When the weight of debt gets too much, there are ways to clear the debt constructively. The key choice is either Chapter 13 bankruptcy or debt settlement. Understanding both is essential before choosing one.
There was a time when failure to repay debts meant creditors could take their debtor to court, and seize what assets they had left, leaving them bankruptcy. Today, debtors can choose how to rid themselves of insurmountable debts. But whether Chapter 13 bankruptcy or debt settlement is the best option depends on the situation.
There is no doubt that the pressure created by mounting debts can be crippling, and at a certain stage something is going to break. For all debtors, the issue is how to manage removing debts they simply cannot pay in full. In some cases, choosing Chapter 13 seems the right move, but the consequences can severe.
The alternative is to agree a debt settlement program with creditors, so that some of the debt is paid. But this can be costly in the long run and is never final until the last payment is made. So which is the best choice? Understanding each option is the key.
Understanding Debt Settlement
There is an idea that, whether opting for Chapter 13 bankruptcy or debt settlement, clearing debts without repaying them in full is a cheap way out. In fact, a settlement ensures both sides of the table gain and lose something.
Settling debts involves some tough negotiations in order to reach an agreement with a creditor to pay a certain percentage of an existing debt. It might be 65% of the debt, which is a welcome reduction, but with a very good negotiator, it could fall to 30%. This is quite different to choosing Chapter 13, which might see 100% written off without payment.
However, while a debt settlement program does require some money to be paid, the key advantage is that credit is only affected for 2 years by this measure, whereas Chapter 13 rulings stick to a credit report for a decade.
Understanding Chapter 13 Bankruptcy
Bankruptcy is often seen as the only way to escape crippling debts, if they cannot be repaid in full. But the ability to opt for Chapter 13 bankruptcy or debt settlement means the strict consequences do not have to be faced. Still, Chapter 13 of the Bankruptcy Code offers its share of positives as well as negatives.

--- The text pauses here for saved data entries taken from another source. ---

/-- The stations that leave are those of the table before the own arrival. -/
theorem gone_heardOwn {s : State} {g : InFlight} (hsender : g.frame.sender = s.own) (leaves : Station → Bool)
    (a : Instant) : gone (s.heardOwn g) leaves a = gone s leaves a := by
  have htest : ∀ p, (leaves p && decide (p ≠ s.own) && decide (((s.heardOwn g).entry p).state = .lost)) =
      (leaves p && decide (p ≠ s.own) && decide ((s.entry p).state = .lost)) := fun p => by
    by_cases hp : p = s.own
    · rw [decide_eq_false (Classical.not_not.mpr hp), Bool.and_false, Bool.false_and, Bool.false_and]
    · rw [State.entry_heardOwn hsender hp]
  have hown : (s.heardOwn g).own = s.own := rfl
  rw [gone, gone]
  simp only [hown, htest]

/-- What is left to settle after an own START: the queue holds no START that it did not hold before. -/
theorem withEntry_settled {s v : State} (p : Station) (e : Entry)
    (hno : ControlFrame.start ∈ v.tx.queue → ControlFrame.start ∈ s.tx.queue) :
    let t := settle s (v.withEntry p e [])
    t.race = v.race ∧ t.events = v.events ∧ t.lamp = v.lamp ∧ t.tx.queue = v.tx.queue ∧
      t.tx.sequence = v.tx.sequence ∧ (∀ x, x ≠ p → t.entry x = v.entry x) := by
  dsimp only
  obtain ⟨hrace, hevents, hqueue⟩ := settle_no_new_start (s := s) (t := v.withEntry p e []) hno
  obtain ⟨-, -, -, -, -, -, hsequence, -⟩ := tx_settle s (v.withEntry p e [])
  refine ⟨hrace, hevents, ?_, hqueue, hsequence, fun x hx => ?_⟩
  · rw [settle_eq]
    rfl
  · rw [State.entry_settle, State.entry_withEntry, if_neg hx]

/-- Settles O33: a frame read back whole. -/
theorem readBackWholeSettles : Obligations.ReadBackWholeSettles := by
  refine ⟨fun s g hphase hcrossing hflight hpayload hsender => ?_,
    fun s g q hphase hcrossing hflight hsource hpayload hsender hown hrace hmask hlead => ?_,
    fun s g q r green hphase hcrossing hflight hsource hpayload hsender hown hrecord hlocked hrace hlead hgreen => ?_,
    fun s hstands hcrossing => ⟨exec_readBackWhole_crossing hstands hcrossing, fun harrival bytes => ?_⟩⟩
  · obtain ⟨peers, hheard, hreceived, hoffline, hothers⟩ := State.hearOwn_peers hpayload hsender
    have hexec := exec_readBackWhole hphase hcrossing hflight
    rw [hheard] at hexec
    obtain ⟨hkeep, hsequence, hsent, hlast, hclosed, hqueue, hcall, hslot, hspacing, hresend⟩ :=
      returned_settled s g peers
    refine ⟨_, hexec, ?_⟩
    generalize settle s { s.returned g with peers := peers } = t at *
    have hpeers : t.peers = peers := by rw [hkeep]
    have hrace : t.race = (s.returned g).race := by rw [hkeep]
    have hentry : ∀ p, t.entry p = peers.entries.get p := fun p => by
      rw [hkeep]
      rfl
    rw [hqueue, hcall, hslot, hspacing, hresend]
    refine ⟨?_, hsequence, hsent, hlast, fun hnone => ?_, fun n c rest hg hcurrent hsource hhead => ?_,
      fun hg hlobby => ?_, State.callTimer_settleSource g.departure, s.queue_settleSource g.departure, fun h => ?_,
      fun v hg hunsent => ?_, fun v hg hsent' => ?_, fun h => ?_, fun h => ?_, fun p hp => ?_⟩
    · rw [hpeers, hrace]
      exact hkeep
    · rw [hclosed hnone]
      exact ⟨rfl, rfl, rfl⟩
    · rw [hg, State.tx_settleSource_control s g.departure rfl]
      exact Transmitter.queue_dropHead hhead hcurrent (by rw [hsource]; rfl)
    · rw [hg, State.tx_settleSource_call, if_pos (OwnState.isLobby_iff.mpr hlobby)]
    · obtain ⟨hslot', hspacing', hresend'⟩ := State.slot_settleSource g.departure h
      exact ⟨congrArg CarSlot.state hslot', hspacing', hresend'⟩
    · rw [State.tx_settleSource_full s g.departure hg (CarSlot.isEmpty_of_unsent hunsent)]
      exact ⟨CarSlot.settled_of_unsent hunsent, rfl, rfl⟩
    · rw [State.tx_settleSource_full s g.departure hg (CarSlot.isEmpty_of_sent hsent')]
      exact ⟨(congrArg CarSlot.state (CarSlot.settled_of_sent hsent')).trans hsent', rfl, rfl⟩
    · rw [hentry]
      exact hreceived h
    · rw [hpeers]
      exact hoffline h
    · rw [hentry]
      exact hothers p hp
  · have hrace₁ := State.race_heardOwn_start (s := s) hsource
    have htx₁ := State.tx_heardOwn_start (s := s) hsource
    have hexec := exec_readBackWhole_start hphase hcrossing hflight hpayload hsender (by rw [hown]; exact nofun)
      (State.decideStart_adopts (s := s.heardOwn g) hown hrace hmask hlead)
    have htx : ((s.heardOwn g).adopt s.own q g.departure).tx = { (s.heardOwn g).tx with callTimer := none } := by
      rw [State.tx_adopt]
      exact congrArg (fun x : Transmitter => { x with callTimer := none }) (if_pos rfl)
    obtain ⟨hrace', -, -, hqueue, hsequence, hentry⟩ := withEntry_settled (s := s)
      (v := (s.heardOwn g).adopt s.own q g.departure) s.own
      (((s.heardOwn g).adopt s.own q g.departure).entry s.own).elsewhere (by
        rw [htx, htx₁]
        exact Transmitter.mem_of_dropHead)
    rw [State.race_adopt_fields] at hrace'
    refine ⟨_, hexec, ?_, ?_, ?_, fun p hin hp => ?_, fun c rest hcurrent hcsource hhead => ?_, ?_⟩
    · rw [hrace']
    · rw [hrace']
    · rw [hrace']
      rfl
    · rw [hentry p hp, State.entry_adopt, State.entry_seatMask_of_in (s := s.heardOwn g) hin hp]
      rfl
    · rw [hqueue, htx, htx₁]
      exact Transmitter.queue_dropHead hhead hcurrent (by rw [hcsource]; rfl)
    · rw [hsequence, htx, htx₁]
  · have hrace₁ := State.race_heardOwn_start (s := s) hsource
    have htx₁ := State.tx_heardOwn_start (s := s) hsource
    have hoffline : s.race.own ≠ .offline := by rw [hown]; exact nofun
    have hdecided : (s.heardOwn g).decideStart s.own q g.departure =
        if r.yieldsTo s.own (g.departure + q.lead.setWidth 32) then
          if inMask q.mask s.own then (s.heardOwn g).replaceWith s.own q g.departure
          else (s.heardOwn g).replaceWithout s.own q g.departure
        else s.heardOwn g :=
      (State.decideStart_unlocked (s := s.heardOwn g) hown hrecord hlocked).trans
        (State.testReplacement_eq (s := s.heardOwn g) hrace hlead)
    subst hgreen
    refine ⟨fun hlater hlower => ?_, fun hyields hmask => ?_⟩
    · have hexec := exec_readBackWhole_start hphase hcrossing hflight hpayload hsender hoffline
        (hdecided.trans (if_neg (RaceRecord.not_yieldsTo hlater hlower)))
      obtain ⟨hrace', hevents, hlamp, -, hsequence, -⟩ := withEntry_settled (s := s) (v := s.heardOwn g) s.own
        ((s.heardOwn g).entry s.own).elsewhere (by
          rw [htx₁]
          exact Transmitter.mem_of_dropHead)
      refine ⟨_, hexec, ?_, hlamp, hevents, ?_⟩
      · rw [hrace', hrace₁]
      · rw [hsequence, htx₁]
    · have hexec := exec_readBackWhole_start hphase hcrossing hflight hpayload hsender hoffline
        (hdecided.trans ((if_pos (RaceRecord.yieldsTo_iff.mpr hyields)).trans (if_pos hmask)))
      have htx : ((s.heardOwn g).replaceWith s.own q g.departure).tx = (s.heardOwn g).tx := by
        rw [State.replaceWith_eq]
      obtain ⟨hrace', hevents, hlamp, -, hsequence, hentry⟩ := withEntry_settled (s := s)
        (v := (s.heardOwn g).replaceWith s.own q g.departure) s.own
        (((s.heardOwn g).replaceWith s.own q g.departure).entry s.own).elsewhere (by
          rw [htx, htx₁]
          exact Transmitter.mem_of_dropHead)
      refine ⟨_, hexec, ?_, ?_, fun p hin hp => ?_, ?_, ?_⟩
      · rw [hrace', State.race_replaceWith_fields, hrace₁]
        rfl
      · rw [hlamp, State.replaceWith_eq]
        exact LampUnit.scheduledAt_schedule ..
      · rw [hentry p hp, State.entry_replaceWith_of_in (s := s.heardOwn g) _ g.departure hin hp]
        rfl
      · rw [hsequence, htx, htx₁]
      · rw [hevents, (posts_replaceWith (s.heardOwn g) s.own q g.departure).records, replacedRecords,
          gone_heardOwn hsender]
        rfl
  · obtain ⟨i, hi⟩ := Option.isSome_iff_exists.mp harrival
    exact exec_frameCompletion_crossing bytes hstands hcrossing hi

end Sys2Proof.Machine
end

This specific type of bankruptcy case is fast becoming a preference replacing Chapter 7. This is because Chapter 7 was like a surrender, claiming an inability to pay anything and having the stigma remain for decades. Choosing Chapter 13 means a more cooperative approach is taken.

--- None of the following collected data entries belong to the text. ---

-- ==== Sys2Proof/Machine/Flags.lean ====
section
/-! DEFINITION. The one flag (10_state.md R25): no instruction computes any other. -/

namespace Sys2Proof.Machine

/-- `BUSY = 1` if SEQ ≠ Idle (10_state.md R25). -/
def State.busy (s : State) : Bool :=
  match s.seq with
  | .idle => false
  | .busy _ _ => true

end Sys2Proof.Machine
end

The Chapter provides a means test to calculate what percentage of the debt can be repaid. Perhaps 100% of the debt is written off, but more often than not, 40% or 50% is. So, some money is repaid. It mirrors a debt settlement program, but the credit report still carries the reference to bankruptcy.
Identifying The Best Option
So, when considering whether Chapter 13 bankruptcy or debt settlement is the best option, how can a decision be reached? The key to that is the specific factors in your own situation, and applying the terms of both to them. This way the best outcome can be identified fairly quickly.
Bear in mind that individuals have to apply for bankruptcy, and not everyone is successful. The first step is to compare your income over the previous 6 months with the average income in your state. If it is lower, success is probable. Also, remember that choosing Chapter 13 involves a means test, so your claim to have 100% debt written may not be upheld.
The debt settlement program, in contrast, does not take place in a courtroom, and so there is no legal bind to what terms are agreed. Hiring a professional debt settlement negotiator is necessary to seal the best deal, but despite the cost, it is worth considering to maintain debt credibility.